▸ Directions
Look for "by_cases h : v = w" in the entries below. Write out that line and all later lines exactly, ending with the final one.

▸ Given records
=======

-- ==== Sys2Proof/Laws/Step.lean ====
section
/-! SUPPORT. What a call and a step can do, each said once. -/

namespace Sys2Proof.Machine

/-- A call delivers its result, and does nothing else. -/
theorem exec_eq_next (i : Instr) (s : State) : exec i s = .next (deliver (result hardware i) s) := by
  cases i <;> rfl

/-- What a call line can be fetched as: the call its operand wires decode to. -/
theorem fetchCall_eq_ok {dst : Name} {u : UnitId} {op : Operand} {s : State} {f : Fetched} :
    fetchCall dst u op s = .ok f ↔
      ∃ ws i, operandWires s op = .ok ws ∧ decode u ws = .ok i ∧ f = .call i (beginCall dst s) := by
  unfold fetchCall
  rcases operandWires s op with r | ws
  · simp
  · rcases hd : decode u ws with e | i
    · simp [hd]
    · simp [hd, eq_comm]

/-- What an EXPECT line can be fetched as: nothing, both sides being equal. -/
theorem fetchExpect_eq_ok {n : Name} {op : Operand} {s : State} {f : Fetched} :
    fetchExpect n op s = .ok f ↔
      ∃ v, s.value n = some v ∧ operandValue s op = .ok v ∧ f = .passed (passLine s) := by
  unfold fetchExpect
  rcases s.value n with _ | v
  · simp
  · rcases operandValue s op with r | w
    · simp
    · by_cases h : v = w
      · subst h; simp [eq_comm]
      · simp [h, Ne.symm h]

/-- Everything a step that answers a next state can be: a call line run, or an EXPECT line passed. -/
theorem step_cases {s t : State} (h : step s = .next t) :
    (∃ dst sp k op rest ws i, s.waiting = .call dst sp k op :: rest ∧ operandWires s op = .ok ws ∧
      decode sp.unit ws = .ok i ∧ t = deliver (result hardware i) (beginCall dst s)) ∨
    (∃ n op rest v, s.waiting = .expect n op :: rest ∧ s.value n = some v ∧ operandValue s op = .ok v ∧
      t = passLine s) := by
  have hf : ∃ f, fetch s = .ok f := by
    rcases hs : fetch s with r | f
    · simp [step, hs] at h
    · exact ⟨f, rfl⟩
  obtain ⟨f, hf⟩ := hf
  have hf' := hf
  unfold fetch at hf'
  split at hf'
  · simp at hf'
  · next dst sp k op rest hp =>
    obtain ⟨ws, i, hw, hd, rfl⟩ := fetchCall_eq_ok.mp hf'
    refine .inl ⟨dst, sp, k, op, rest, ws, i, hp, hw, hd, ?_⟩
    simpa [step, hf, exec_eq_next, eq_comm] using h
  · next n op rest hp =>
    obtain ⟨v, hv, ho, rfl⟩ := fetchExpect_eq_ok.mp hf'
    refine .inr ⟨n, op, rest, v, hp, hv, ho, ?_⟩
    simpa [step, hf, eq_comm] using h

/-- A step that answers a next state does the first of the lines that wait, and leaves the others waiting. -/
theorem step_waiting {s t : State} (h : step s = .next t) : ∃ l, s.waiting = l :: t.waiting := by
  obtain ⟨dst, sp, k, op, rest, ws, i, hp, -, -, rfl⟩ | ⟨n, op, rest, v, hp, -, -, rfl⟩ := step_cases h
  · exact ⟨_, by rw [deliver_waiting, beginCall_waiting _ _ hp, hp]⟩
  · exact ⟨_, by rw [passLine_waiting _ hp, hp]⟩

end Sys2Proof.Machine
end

=======

▸ Answer space
    · by_cases h : v = w
      · subst h; simp [eq_comm]
      · simp [h, Ne.symm h]

/-- Everything a step that answers a next state can be: a call line run, or an EXPECT line passed. -/
theorem step_cases {s t : State} (h : step s = .next t) :
    (∃ dst sp k op rest ws i, s.waiting = .call dst sp k op :: rest ∧ operandWires s op = .ok ws ∧
      decode sp.unit ws = .ok i ∧ t = deliver (result hardware i) (beginCall dst s)) ∨
    (∃ n op rest v, s.waiting = .expect n op :: rest ∧ s.value n = some v ∧ operandValue s op = .ok v ∧
      t = passLine s) := by
  have hf : ∃ f, fetch s = .ok f := by
    rcases hs : fetch s with r | f
    · simp [step, hs] at h
    · exact ⟨f, rfl⟩
  obtain ⟨f, hf⟩ := hf
  have hf' := hf
  unfold fetch at hf'
  split at hf'
  · simp at hf'
  · next dst sp k op rest hp =>
    obtain ⟨ws, i, hw, hd, rfl⟩ := fetchCall_eq_ok.mp hf'
    refine .inl ⟨dst, sp, k, op, rest, ws, i, hp, hw, hd, ?_⟩
    simpa [step, hf, exec_eq_next, eq_comm] using h
  · next n op rest hp =>
    obtain ⟨v, hv, ho, rfl⟩ := fetchExpect_eq_ok.mp hf'
    refine .inr ⟨n, op, rest, v, hp, hv, ho, ?_⟩
    simpa [step, hf, eq_comm] using h

/-- A step that answers a next state does the first of the lines that wait, and leaves the others waiting. -/
theorem step_waiting {s t : State} (h : step s = .next t) : ∃ l, s.waiting = l :: t.waiting := by
  obtain ⟨dst, sp, k, op, rest, ws, i, hp, -, -, rfl⟩ | ⟨n, op, rest, v, hp, -, -, rfl⟩ := step_cases h
  · exact ⟨_, by rw [deliver_waiting, beginCall_waiting _ _ hp, hp]⟩
  · exact ⟨_, by rw [passLine_waiting _ hp, hp]⟩

end Sys2Proof.Machine
end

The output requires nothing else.